Under the Affordable Care Act, an individual or entity/vendor excluded in one state cannot participate in federal healthcare funds in all other states, and the termination duration should follow the terminating state’s law.
For example, if one state terminates a provider for three years, a termination action is triggered in every other state due to the first state’s termination action.
Healthcare organizations are accountable to the state and the OIG for any sanctions, exclusions, or terminations on their employee roster.
If terminated providers do not bill Medicare directly for their services, they can still work in administrative roles at healthcare organizations. For instance, a nurse practitioner who has been terminated (but not excluded) from Medicare could take on a different position at a hospital, as long as the services provided are not directly billable to Medicare.
In addition, the CMS has the authority to “terminate” providers for various reasons, including failure to provide ownership information and noncompliance with civil rights requirements. Among the reasons for revocation:
- “Knowingly and willfully made, or caused to be made, any false statement or representation of a material fact for use in an application or request for payment under Medicare.”
- “Submitted, or caused to be submitted requests for Medicare payment of amounts that substantially exceed the costs it incurred in furnishing the services for which payment is requested.”
- “Furnished services that the OIG has determined to be substantially more than the needs of individuals or of a quality that fails to meet professionally recognized standards of health care.”
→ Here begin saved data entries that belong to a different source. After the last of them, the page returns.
-- ==== Sys2Proof/Tests/Slice0.lean ====
section
/-! SUPPORT. Checks of single decisions, words of the spec, ill-formed terms, and for every statement with hypotheses a
state and operands that meet them. -/

namespace Sys2Proof.Tests

open Sys2Proof Sys2Proof.Machine

-- One theorem at a time: each keeps a thread with a large stack while it waits.
set_option Elab.async false

/-! ### Small states: one agent about to run in a context with one page of memory -/

/-- A spine thread with some registers. -/
def threadWith (xs : List (Nat × Dword)) (f : Spine → Spine := id) : State :=
  modSpine (State.reset.withFetchWord 32 0) 1 fun sp => f { sp with x := xs }

/-- The running thread. -/
def thr (s : State) : Spine := ((curSpine s).map (·.2)).getD { team := 0, cluster := 0, pc := 0 }

/-- A squad of 32 active lanes. -/
def squadWith (f : Squad → Squad := id) : State := modSquad (State.reset.withFetchWord 96 0) 1 f

/-- The running squad. -/
def sqd (s : State) : Squad := ((curSquad s).map (·.2)).getD { team := 0, index := 0, pos := 0 }

abbrev runsThread (s : State) : Prop := curSpine s = some (1, thr s)
abbrev runsSquad (s : State) : Prop := curSquad s = some (1, sqd s)

/-! ### Spine instructions -/

/-- x1 = 64 is aligned, x2 = 65 is not, x5 = 1. -/
def thread1 : State := threadWith [(1, 64), (2, 65), (5, 1)]

theorem witness_thread : curSpine thread1 = some (1, thr thread1) := by decide +kernel

/-- `SpineFloatResults`: 1 / 0; the root of -1; the root of -0; a NaN. `FTZ` is clear. -/
theorem witness_SpineFloatResults :
    let s := threadWith [(1, 0x3FF0000000000000), (2, 0xBFF0000000000000), (3, 0x8000000000000000), (4, 0x7FF8000000000000)]
    let x := getX (thr s)
    curSpine s = some (1, thr s) ∧ (thr s).sfpmode.getLsbD 7 = false
    ∧ (x 1).extractLsb' 52 11 ≠ 0x7FF ∧ (x 1).extractLsb' 0 63 ≠ 0 ∧ (x 0).extractLsb' 0 63 = 0
    ∧ (x 2).getLsbD 63 = true ∧ (x 2).toNat ≤ 0xFFF0000000000000 ∧ (x 2).extractLsb' 0 63 ≠ 0
    ∧ x 3 = 0x8000000000000000 ∧ (x 4).extractLsb' 52 11 = 0x7FF ∧ (x 4).extractLsb' 0 52 ≠ 0 := by decide +kernel

/-- `SpineConversions`: the codes where its two clauses meet. -/
theorem witness_SpineConversions : (Claims.convTable.map (·.1)).contains 0x13 = true ∧ 0x14 ≤ (0x14 : BitVec 6).toNat
    ∧ (Claims.convTable.map (·.1)).contains 0x14 = false := by decide +kernel

theorem witness_SpineTrapEntry :
    let s := threadWith [] fun sp => { sp with shand := 0x40 }
    let u := threadWith [] fun sp => { sp with shand := 0x40, scause := 3 }
    mget s.spines 1 = some (thr s) ∧ (thr s).shand ≠ 0 ∧ (thr s).scause.extractLsb' 0 8 = 0
    ∧ mget thread1.spines 1 = some (thr thread1) ∧ (thr thread1).shand = 0
    ∧ mget u.spines 1 = some (thr u) ∧ (thr u).scause.extractLsb' 0 8 ≠ 0 := by decide +kernel

/-- A thread has a posted write on its way to the host; a release of it is settled otherwise. -/
def threadAway : State :=
  { thread1 with reqs := [{ id := 7, who := .spine 1, kind := .write (zeros 8), asid := 1, va := 64, st := .remote, agent := .spine 1 }] }

theorem witness_settled : writesAway thread1 (.spine 1) = [] ∧ writesAway (escape thread1 1) (.spine 1) = []
    ∧ spineMerged (drainAgent thread1 (.spine 1)) 1 = false ∧ mergedWaits thread1 1 64 8 = false
    ∧ (thr threadAway).granted = none ∧ curSpine threadAway = some (1, thr threadAway) ∧ writesAway threadAway (.spine 1) ≠ [] := by decide +kernel

/-- An access of the thread's page is performed at every width; x2 is misaligned for all but bytes. -/
theorem witness_SpineLoadsAndStores :
    let sp := thr thread1
    let rel := drainAgent (escape thread1 1) (.spine 1)
    curSpine thread1 = some (1, sp) ∧ sp.resp = none
    ∧ (getX sp 2).toNat % 2 ≠ 0 ∧ (getX sp 2).toNat % Claims.wide false ≠ 0 ∧ (getX sp 2).toNat % Claims.wide true ≠ 0
    ∧ ([1, 2, 4, 8].all fun n => decide ((getX sp 1).toNat % n = 0)
        && decide ((loadRange thread1 (rqSpine thread1 sp) accLoad 64 n).2.1 = .done)
        && decide ((storeRange (escape thread1 1) (rqSpine (escape thread1 1) sp) 64 (bytesOf n (getX sp 5).toNat)).2 = .done)
        && decide ((storeRange rel (rqSpine rel sp) 64 (bytesOf n (getX sp 5).toNat)).2 = .done)) = true := by decide +kernel

/-- An address whose granule the host homes. -/
def threadHost : State :=
  let s := threadWith [(1, 0x200000), (5, 1)]
  { s with mem := memWriteN s.mem (bootHm + 0x3004) (bytesOf 4 8) }
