-- ==== Sys2Proof/Machine/State.lean ====
section
/-! DEFINITION. The state of the block: everything the spec gives the Perpex W25, as plain data, and the queue of the
commands that wait. Every default is the value right after power-on reset; registers not listed in `regs` read as the
Reset column of their table (Registers.lean). -/

namespace Sys2Proof.Machine

/-- No command of this model stops with a fault: where the spec refuses an access it says what is answered (R10, R394).
The one constructor keeps the type inhabited; nothing raises it (safe). -/
inductive Fault where
  | none
  deriving DecidableEq, Repr

/-- Why a command has no meaning. -/
inductive Refusal where
  /-- Raised by Dispatch.lean for a command whose meaning is not written yet (safe). -/
  | notModelled (mnemonic : String)
  /-- Raised by PRODUCTION_INSTRUCTION while `debug` is 1: R568 says of its data register "Not given in this manual" (safe). -/
  | productionInstruction
  deriving DecidableEq, Repr

/-! ### Axle time -/

/-- An accepted arm that is pending: its latched V and the tick at which it takes effect (R64). -/
structure Arm where
  (value due : Nat)
  deriving DecidableEq, Repr

/-- The axle time base beyond its registers. -/
structure AxleB where
  /-- AXLE_REF present with REFCLK running (R61). -/
  refPresent : Bool := false
  /-- Accepted arms that have not taken effect, oldest first. -/
  pendingArms : List Arm := []
  /-- V of the arm in force (R64). -/
  inForce : Option Nat := none
  /-- Holdover timing after a slip, until the next index load (R61, R62). -/
  afterSlip : Bool := false
  /-- Records stamped before the last index load come first (R95): number of index loads so far. -/
  epoch : Nat := 0
  deriving DecidableEq, Repr

/-! ### Turns, holds and the swap set -/

/-- A hold (R83): spokes are absolute, counted from axle count 0; `member` is the raising member, `none` for this device. -/
structure Hold where
  (id cause raise : Nat)
  withdraw : Option Nat
  member : Option Nat
  /-- Raising unit's source coordinate (R92). -/
  unit : Nat
  /-- The coupling that the data waited for comes over (R331). -/
  via : Option Nat := none
  deriving DecidableEq, Repr

/-- A setting of the swap set that is written through a register (R77). -/
inductive SwapKey where
  | recipe (layer : Nat) | wide | profile (p : Nat) | adapter (a : Nat) | model | coachOn | stepCap
  deriving DecidableEq, Repr

/-- A shadow written and not yet applied: who wrote it, when, and the value. -/
structure Shadow where
  key : SwapKey
  host : Bool
  (tick value : Nat)
  deriving DecidableEq, Repr

/-- Raised or withdrawn state of one origin and cause (R333), with the last serial applied (R326). -/
structure WaveState where
  (origin cause serial : Nat)
  deriving DecidableEq, Repr
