-- ==== Sys2Proof/Machine/Slots.lean ====
section
/-! DEFINITION. The transmitters of the couplings: blocks, link flits and their order, credits, and the block header with its
stall-wave items (R320, R325 to R329, R332, R334, R336). -/

namespace Sys2Proof.Machine

/-- Coupling k, both directions. -/
def State.link (s : State) (k : Nat) : Cpl := (Sparse.find s.cpl.links k).getD {}
def State.setLink (s : State) (k : Nat) (c : Cpl) : State := { s with cpl := { s.cpl with links := Sparse.put s.cpl.links k c } }

/-- Change what a coupling holds. -/
def State.updLink (s : State) (k : Nat) (f : Cpl → Cpl) : State := s.setLink k (f (s.link k))

/-- A coupling is up. -/
def State.up (s : State) (k : Nat) : Bool := s.get (CPL_STATUS.state.cpl k) == 2

/-- Couplings that the turn group uses. -/
def State.used (s : State) : List Nat := (List.range 24).filter fun k => s.flag (CPL_CONFIG.used.cpl k)

/-- Queue a transaction on a coupling. -/
def State.sendTx (s : State) (k : Nat) (t : Tx) : State :=
  s.setLink k { s.link k with out := (s.link k).out ++ [t] }

/-! ### Flits of a transaction (R325, R336) -/

/-- The 32 B header of a transaction (R336). -/
def txHeader (x : Tx) : List Byte :=
  leBytes 1 x.ty ++ leBytes 1 x.flags ++ leBytes 1 x.srcMember ++ leBytes 1 x.dstMember ++ leBytes 2 x.dstEp ++ leBytes 2 x.srcEp
    ++ leBytes 1 (x.space % 4 + x.region % 16 * 16) ++ leBytes 1 x.push ++ leBytes 1 x.hops ++ leBytes 1 x.tag ++ leBytes 4 x.len
    ++ leBytes 8 x.offset ++ leBytes 2 x.coll ++ leBytes 1 x.part ++ leBytes 1 x.status ++ leBytes 4 0

/-- Flits of a transaction with n bytes of payload (R336). -/
def txFlits (n : Nat) : Nat := if n ≤ 216 then 1 else 1 + ceilDiv (n - 216) 248

/-- Payloads of a transaction's flits: the header and 216 B in the head flit, 248 B in each body flit (R325, R336). -/
def txPayloads (x : Tx) : List (List Byte) :=
  (List.range (txFlits x.data.length)).map fun j =>
    let bs := if j = 0 then txHeader x ++ x.data.take 216 else (x.data.drop (216 + 248 * (j - 1))).take 248
    bs ++ List.replicate (248 - bs.length) 0

/-- A link flit (R325): kind 0 null, 1 head, 2 body, 3 link control. -/
def linkFlit (seq vc kind last : Nat) (payload : List Byte) : LinkFlit :=
  let body := leBytes 1 seq ++ leBytes 1 (vc * 64 + kind * 16 + last * 8) ++ leBytes 2 0 ++ payload
  ⟨seq, vc, kind, last, body, crc32c body⟩

/-- Values of a request, of a node, of a carriage and of a result of the sampling unit, in a turn message. -/
def reqWords (r : Req) : List Nat :=
  [r.id, r.ring, r.tag, r.tenant, r.profile, r.adapter, r.promptLen, r.maxNew, r.seed, r.flags, r.handle, r.copy, r.half, r.n, r.pre,
    r.carriage, r.slot, r.phase.toCtorIdx, if r.live then 1 else 0, r.stop.length, r.prompt.length, r.gen.length, r.carry.length, r.nodes.length]
    ++ r.stop ++ r.prompt ++ r.gen ++ r.carry ++ r.nodes
def nodeWords (n : Node) : List Nat :=
  [n.id, n.hash, n.parent.elim 0 (· + 1), n.refs, n.half, n.handle, n.lastMatch, if n.tail then 1 else 0, if n.flushed then 1 else 0,
    n.src.1, n.src.2, n.tokens.length] ++ n.tokens
def treeWords (t : Option Tree) : List Nat := match t with | none => [0] | some x => x.nodes :: x.parents :: x.tokens
def carWords (c : Nat × Car) : List Nat := [c.1, c.2.epoch, c.2.half.elim 0 (· + 1)] ++ treeWords c.2.tree ++ treeWords c.2.next
def passWords (p : Pass) : List Nat := [p.req, p.tokens.length, p.nodes.length, p.code.elim 0 (· + 1)] ++ p.tokens ++ p.nodes
def roundWords (r : Round) : List Nat := r.turn :: r.batch.flatMap fun c => [c.req, c.take, c.start]

/-- Values of the leader's decisions. -/
def decisionWords (d : Decisions) : List Nat :=
  [d.reqs.length, d.nodes.length, d.cars.length] ++ d.reqs.flatMap reqWords ++ d.nodes.flatMap nodeWords ++ d.cars.flatMap carWords
    ++ d.round.elim [] roundWords

/-- The transaction that carries a turn message to a peer (R334, R336); its payload, and that of a link control flit, hold the fields
in an order of the model's own (DESIGN CHOICE, log entry 53). -/
def msgTx (m : TurnMsg) (peer : Nat) : Tx :=
  let data := leBytes 6 m.turn ++ leBytes 1 m.step ++ leBytes 1 (if m.wide then 1 else 0) ++ (m.decisions.elim [] decisionWords ++ m.passes.flatMap passWords).flatMap (leBytes 8)
  ⟨8, 0, 0, m.member, peer, 0, 0, 0, 0, 0, m.hops, 0, data.length, 0, 0, 0, 0, true, data⟩

/-! ### The flit of a slot (R328, R329) -/

/-- Free buffers of the peer in a virtual channel (R328). -/
def Cpl.room (c : Cpl) (vc : Nat) : Nat := (Sparse.find c.avail vc).getD 128

/-- Payloads still to send in a virtual channel: of the transaction under way, else of the first that waits. -/
def Cpl.nextPayloads (c : Cpl) (vc : Nat) : Bool × List (List Byte) :=
  match Sparse.find c.sending vc with
  | some l => (false, l)
  | none => match c.out.find? fun x => x.vc == vc with
    | some x => (true, txPayloads x)
    | none => (false, [])

/-- The flit of one slot, in strict priority: replay, link control, VC0 to VC3, a null flit; one in 4,096 slots is left to a null flit.
A new sequenced flit goes while fewer than 128 are kept, and one of a virtual channel against a credit of it (R325, R327 to R329). -/
def Cpl.slot (c : Cpl) (n : Nat) : LinkFlit × Cpl :=
  let null := linkFlit 0 0 0 0 (List.replicate 248 0)
  let fresh (f : LinkFlit) (c1 : Cpl) : LinkFlit × Cpl := (f, { c1 with seq := (c.seq + 1) % 256, kept := c1.kept ++ [f] })
  if n % 4096 = 0 then (null, c)
  else match c.replay, c.control with
  | f :: rest, _ => (f, { c with replay := rest })
  | [], x :: rest =>
    if 128 ≤ c.kept.length then (null, c)
    else fresh (linkFlit c.seq 0 3 1 (leBytes 1 x.1 ++ leBytes 7 x.2 ++ List.replicate 240 0)) { c with control := rest }
  | [], [] =>
    match (List.range 4).find? fun vc => decide (0 < c.room vc) && !(c.nextPayloads vc).2.isEmpty with
    | none => (null, c)
    | some vc =>
      if 128 ≤ c.kept.length then (null, c)
      else match c.nextPayloads vc with
        | (_, []) => (null, c)
        | (head, p :: rest) =>
          let c1 := if head then { c with out := match c.out.find? fun x => x.vc == vc with | some x => c.out.erase x | none => c.out } else c
          let left := if rest.isEmpty then Sparse.drop c.sending vc else Sparse.put c.sending vc rest
          fresh (linkFlit c.seq vc (if head then 1 else 2) (if rest.isEmpty then 1 else 0) p) { c1 with avail := Sparse.put c.avail vc (c.room vc - 1), sending := left }

/-! ### Blocks (R320, R326) -/

/-- The header of block b: the stall-wave item at the head of the rotation, the acknowledgement, the nack, and the count of one
virtual channel, in rotation, but of VC0 whenever it has changed (R326). -/
def Cpl.header (c : Cpl) (b : Nat) : Nat :=
  let wave := match c.rotation with
    | [] => 0
    | (w, _) :: _ => 2 ^ 39 + (if w.raise then 2 ^ 38 else 0) + w.cause % 16 * 2 ^ 34 + w.spoke % 16 * 2 ^ 30 + w.hops % 4 * 2 ^ 28
        + w.origin % 64 * 2 ^ 22 + w.serial % 8 * 2 ^ 19
  let vc := if (Sparse.find c.freed 0).getD 0 % 64 ≠ c.reported then 0 else b % 4
  wave + (if c.nacking then 2 ^ 18 else 0) + (c.expect + 255) % 256 * 2 ^ 10 + vc * 2 ^ 8 + (Sparse.find c.freed vc).getD 0 % 64 * 4

/-- Block b is sent: its header, its 5 flits, and the item it carried has one block less to go (R320, R326). -/
def Cpl.sendBlock (c : Cpl) (b : Nat) : Cpl :=
  let r := (List.range 5).foldl (fun (a : List LinkFlit × Cpl) i => let x := a.2.slot (5 * b + i); (a.1 ++ [x.1], x.2)) ([], c)
  { r.2 with block := some (c.header b, r.1), reported := (Sparse.find c.freed 0).getD 0 % 64
             rotation := match c.rotation with | [] => [] | (w, n) :: l => if n ≤ 1 then l else l ++ [(w, n - 1)] }

/-- Blocks that a direction has begun after a number of ticks: one in 5.3125 ns (R320). -/
def blocksAt (tick : Nat) : Nat := 20 * tick / 17

/-- Blocks that what waits can still fill; past them only null flits are left. -/
def Cpl.work (c : Cpl) : Nat :=
  let flits := c.replay.length + c.control.length + (c.out.map fun x => txFlits x.data.length).sum + (c.sending.map fun x => x.2.length).sum
  flits + flits / 4096 + 8 * c.rotation.length + if (Sparse.find c.freed 0).getD 0 % 64 = c.reported then 0 else 1

/-- Blocks b, b + 1, … are sent. -/
def Cpl.sendBlocks : Nat → Nat → Cpl → Cpl
  | 0, _, c => c
  | n + 1, b, c => Cpl.sendBlocks n (b + 1) (c.sendBlock b)

/-- A coupling's transmitter works over the ticks since it last did: own and relayed stall-wave items join the rotation for 8 blocks
each, and turn messages the transactions (R326, R332, R334). -/
def State.transmitOn (s : State) (k : Nat) : State :=
  let c := s.link k
  let peer := s.get (CPL_STATUS.peer_member.cpl k)
  let on := s.flag (CPL_CONFIG.used.cpl k)
  let items := (if on then s.turn.waveOut else []) ++ c.waves
  let msgs := (if on then s.turn.msgOut else []) ++ c.msgs
  let c1 : Cpl := { c with rotation := c.rotation ++ items.map fun w => (w, 8), waves := [], out := c.out ++ msgs.map fun m => msgTx m peer, msgs := [] }
  let b := blocksAt s.cpl.sentTo
  let n := min (blocksAt s.ticks - b) c1.work
  if n = 0 then (if items.isEmpty ∧ msgs.isEmpty then s else s.setLink k c1) else s.setLink k (Cpl.sendBlocks n b c1)

/-- Every coupling that is up transmits (R320); a coupling that is not holds what waits. -/
def State.sendLinks (s : State) : State :=
  let s1 := ((List.range 24).filter s.up).foldl (fun t k => t.transmitOn k) s
  { s1 with cpl := { s1.cpl with sentTo := s.ticks }, turn := { s1.turn with waveOut := [], msgOut := [] } }

end Sys2Proof.Machine
end

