/-- Log a hazard of tile n: counted, and logged while fewer than 31 entries are valid (R378). -/
def State.hazard (s : State) (n kind port addr other : Nat) : State :=
  if s.flag HEAD_IMAGE_STATUS.debug then
    let s1 := s.inc ((hazCount kind).tile n)
    let e := s.get (TILE_HAZ_STATUS.entries.tile n)
    if 31 ≤ e then s1.setFlag (TILE_HAZ_STATUS.overflow.tile n) true
    else
      let log := 2 ^ 63 + kind * 2 ^ 60 + s.tile.lateOff % 2 ^ 20 * 2 ^ 40 + port % 16 * 2 ^ 36 + addr % 2 ^ 36
      let aux := other % 2 ^ 16 * 2 ^ 48 + s.turnNo
      let s2 := ((s1.setReg (tileBase n + TILE_HAZ_LOG_n.valid.key + 16 * e) log).setReg
        (tileBase n + TILE_HAZ_AUX_n.other.key + 16 * e) aux).set (TILE_HAZ_STATUS.entries.tile n) (e + 1)
      if Sparse.find s.tile.hazTurn n = some (s.turnNo + 1) then s2
      else { s2 with tile := { s2.tile with hazTurn := Sparse.put s2.tile.hazTurn n (s.turnNo + 1) } }.raise 90 n log aux
  else s

/-- Rows of 64 B that a span touches. -/
def rowsOf (off len : Nat) : List Nat := (List.range (ceilDiv (off % 64 + len) 64)).map fun i => off / 64 + i

/-- Transfers of the schedule set in effect to the logical tile that n holds, as the detector indexes them. -/
def State.transfersTo (s : State) (n : Nat) : List Transfer :=
  match s.img.image, s.logicalOf n with
  | some i, some key =>
    (if s.flag HEAD_FMT_SET.in_effect then i.wideTransfers else i.transfers).filter fun t =>
      t.flags / 2 % 2 == 0 && t.dstC * 256 + t.dstT == key
  | _, _ => []

/-- Bytes of a transfer's span that have arrived. -/
def State.arrivedBytes (s : State) (n : Nat) (t : Transfer) : Nat :=
  ((s.tile.arrived.filter fun a => a.1 == n && decide (t.dstOff ≤ a.2.1 ∧ a.2.1 + a.2.2 ≤ t.dstOff + t.bytes)).map (·.2.2)).sum

/-- Note a port's read for the detector: kinds 0x1 and 0x2. -/
def State.noteRead (s : State) (n : Nat) (p : Port) (off len : Nat) : State :=
  let rows := rowsOf off len
  let s1 := { s with tile := { s.tile with reads := s.tile.reads ++ rows.map fun r => (n, r, portCode p) } }
  let hits := s.tile.writes.filter fun w => w.1 == n && rows.contains w.2.1
  let s2 := hits.foldl (fun t w => t.hazard n 1 (portCode p) (64 * w.2.1) w.2.2) s1
  match p with
  | .engine | .vector =>
    let ts := s.transfersTo n
    (List.range ts.length).foldl (fun t k =>
      match ts[k]? with
      | none => t
      | some x =>
        if x.leave ≤ s.tile.lateOff ∧ x.dstOff < off + len ∧ off < x.dstOff + x.bytes ∧ s.arrivedBytes n x < x.bytes then
          t.hazard n 2 (portCode p) off k
        else t) s2
  | _ => s2

/-- Note a port's write for the detector. -/
def State.noteWrite (s : State) (n : Nat) (p : Port) (off len : Nat) : State :=
  let rows := rowsOf off len
  let s1 := { s with tile := { s.tile with writes := s.tile.writes ++ rows.map fun r => (n, r, portCode p) } }
  (s.tile.reads.filter fun w => w.1 == n && rows.contains w.2.1).foldl
    (fun t w => t.hazard n 1 w.2.2 (64 * w.2.1) (portCode p)) s1

/-! ### Port accesses (R106 to R110) -/

/-- CORE cycles for which a read of a port below the vector port waits: behind its own port's writes, and when a read of the open
cycle has the read slot of one of its banks (R107); a read is answered as a whole (DESIGN CHOICE, log entry 48). -/
def State.readWait (s : State) (n : Nat) (p : Port) (off len : Nat) : Nat :=
  let prio := portPrio p
  if prio < 2 then 0
  else if s.tile.late.any fun w => w.tile == n && w.port == prio && w.side.isNone then s.tile.late.length + 1
  else if s.tile.reads.any fun r => r.1 == n && (rowsOf off len).any fun x => bankOf (64 * x) == bankOf (64 * r.2.1) then 1
  else 0

/-- A read of a scratchpad span that a port may make: the bytes as they stand at the start of the cycle in which it wins its slots
(R107, R109); it is noted, and its errors count, in the open cycle. -/
def State.readSpad (s : State) (n : Nat) (p : Port) (off len : Nat) (who : Reader := .port) : List Byte × State :=
  let k := s.readWait n p off len
  let r := (s.noteRead n p off len).readCoded n (spadKey n off) off len who
  (if k = 0 then r.1 else ((s.cycles k).readCoded n (spadKey n off) off len who).1, r.2)

/-- A read by a port of tile n: zeros when it traps (R119). -/
def State.readPort (s : State) (n : Nat) (p : Port) (off len : Nat) : List Byte × State :=
  let k := s.portTrap n p off len localRead
  if k = 0 then s.readSpad n p off len else (List.replicate len 0, s.trap n (portCode p) k 0 0 off)

/-- Cut a span into bank rows: (offset, bytes). -/
def cutRows (off : Nat) (bs : List Byte) : List (Nat × List Byte) :=
  (rowsOf off bs.length).map fun r =>
    let lo := max off (64 * r)
    let hi := min (off + bs.length) (64 * (r + 1))
    (lo, (bs.drop (lo - off)).take (hi - lo))

/-- Put the bank rows of a write into the open CORE cycle (R107, R109). -/
def State.queueRows (s : State) (n port op : Nat) (remote : Bool) (rows : List (Nat × List Byte)) : State :=
  let put (l : List Late) (w : Nat × List Byte) : List Late :=
    insertLate ⟨n, bankOf w.1, spadKey n w.1, port, op, none, if remote then some w.1 else none, w.2⟩ l
  { s with tile := { s.tile with late := rows.foldl put s.tile.late } }

/-- Put a checked write into the open CORE cycle. `op` is the cart channel + 1 that makes it. -/
def State.queueWrite (s : State) (n : Nat) (p : Port) (off : Nat) (bs : List Byte) (op : Nat := 0) (remote : Bool := false) : State :=
  (s.noteWrite n p off bs.length).queueRows n (portPrio p) op remote (cutRows off bs)
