/-- R484: 10 ms after the first stage, a roof still rises or a reading is at or above 115 °C: every roof goes off. -/
def execRoofShutdownCheck (dt : Nat) (s : State) : Res :=
  let s := s.pass dt
  .next <|
    if s.get THM_STATUS.state = 5 ∧ s.thm.stageTick + usTicks 10000 ≤ s.ticks then
      let rise := (List.range 64).any fun c =>
        match s.roofReading c, Sparse.find s.thm.stageRoof c with
        | some r, some e => decide ((e : Int) - 4096 < r)
        | _, _ => false
      if rise || s.tooHot then
        let s1 := (List.range 64).foldl (fun t c =>
          let st := t.get (PWR_DOM_STATE.state.ix (256 + c))
          if st = 2 ∨ st = 3 then (t.set (PWR_DOM_STATE.state.ix (256 + c)) 0).loseRoof c else t) s
        (s1.set THM_STATUS.state 6).raiseHead 1 2 (s.get THM_STATUS.hottest)
      else s
    else s

/-- Take the device out of the state the hold state left it in: set points, roofs, clocks, P-tile domains and towers. -/
def State.leaveHold (s : State) : State :=
  let s1 := s.sendSetPoints s.k
  let roofs := (List.range 64).filter fun c => s.get (PWR_DOM_STATE.state.ix (256 + c)) == 3
  let s2 := roofs.foldl (fun t c => (t.sendRail (0x40 + c) 1 750).set (PWR_DOM_STATE.state.ix (256 + c)) 2) s1
  let s3 := { s2 with boot := { s2.boot with gated := s2.boot.gated.filter fun (x : Nat × Nat) => x.1 != 3 } }
  let bays := (List.range 24).filter fun b => !s.rep.darkBays.contains b
  let s4 := bays.foldl (fun t b => (t.set (PWR_DOM_STATE.state.ix (320 + 2 * b)) 2).set (PWR_DOM_STATE.state.ix (321 + 2 * b)) 2) s3
  { s4 with thm := { s4.thm with selfRefresh := false, clearFrom := none } }

/-- R485: the exit conditions held for 100 ms. A shutdown stage is not left. -/
def execHoldStateExit (dt : Nat) (s : State) : Res :=
  let s := s.pass dt
  .next <|
    match s.thm.clearFrom with
    | some t =>
      if s.get THM_STATUS.state = 3 ∧ t + usTicks 100000 ≤ s.ticks then
        let s1 := (s.leaveHold.set THM_STATUS.state 0).raiseHead 31 ((s.ticks - s.thm.entryTick) / 160) 0
        let s2 := s1.voidTurn
        let l := s2.rep.later
        let s3 := { s2 with rep := { s2.rep with abandoned := false, later := [] } }
        ((l.foldl (fun u x => u.loseTile x.1 x.2) s3).withdrawHolds 5 fun _ => true).resumeCarts
      else s
    | none => s

/-! ### The governor (R481) -/

/-- The thermal governor at the boundary that ends turn t. -/
def State.thermGovern (s : State) (turn : Nat) : State :=
  match s.img.image with
  | none => s
  | some i =>
    let t := quarter (s.get THM_STATUS.hottest)
    let curve := if s.flowLow then i.thermal.lowFlow else i.thermal.normal
    let hit := (curve.reverse.find? fun e => decide (e.1 ≤ t))
    let cs := match hit with | some e => e.2 | none => 95
    let req := s.get THM_STATUS.therm_step
    if 420 ≤ t then
      let s1 := { s.set THM_STATUS.therm_step 48 with thm := { s.thm with threshold := 420, riseTurn := 0 } }
      if s.get THM_STATUS.state = 0 then (s1.set THM_STATUS.state 1).raiseHead 29 (s.get THM_STATUS.hottest) (s.get THM_STATUS.hot_coach) else s1
    else
      let s0 := if s.get THM_STATUS.state = 1 then s.set THM_STATUS.state 0 else s
      if cs < req then
        let th := match hit with | some e => e.1.toNat | none => 0
        { s0.set THM_STATUS.therm_step cs with thm := { s0.thm with threshold := th, riseTurn := 0 } }
      else if req < cs ∧ t + 8 ≤ (s.thm.threshold : Int) ∧ (s.thm.riseTurn = 0 ∨ s.thm.riseTurn + 255 ≤ turn) then
        { s0.set THM_STATUS.therm_step (req + 1) with thm := { s0.thm with riseTurn := turn + 1 } }
      else s0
- The provider or supplier is out of compliance with enrollment requirements (e.g., lacks a physical business address to render services) and hasn’t submitted a corrective action plan.
- The provider or supplier lost its license.
- The provider or supplier no longer meets CMS regulatory requirements for its specialty.
- The provider or supplier lacks a valid Social Security number or employer identification number and an owner, partner, managing organization/employee, officer, director, medical director, and/or authorized official.
- The provider or supplier is excluded from Medicare and other federal health programs or debarred from government contracts, which means the provider is barred from doing business with Medicare directly or indirectly (e.g., as a hospital employee).
- Felonies will prompt the revocation of billing numbers and, thus, Medicare terminations. These include felonies against people (e.g., murder, rape, assault), financial crimes (e.g., insurance fraud, embezzlement, extortion, tax evasion), felonies that put Medicare money or beneficiaries “at immediate risk,” and felonies that trigger mandatory exclusion.
- The provider or supplier puts false or misleading information on Medicare enrollment forms but certifies it as accurate.
- The provider or supplier neglects to provide complete and accurate information and supporting documentation within 30 days of being ordered by CMS to submit an enrollment application and supporting documentation.
- The physician, non-physician practitioner, physician organization, or non-physician organization fails to report changes in adverse actions and practice locations to CMS within 30 days.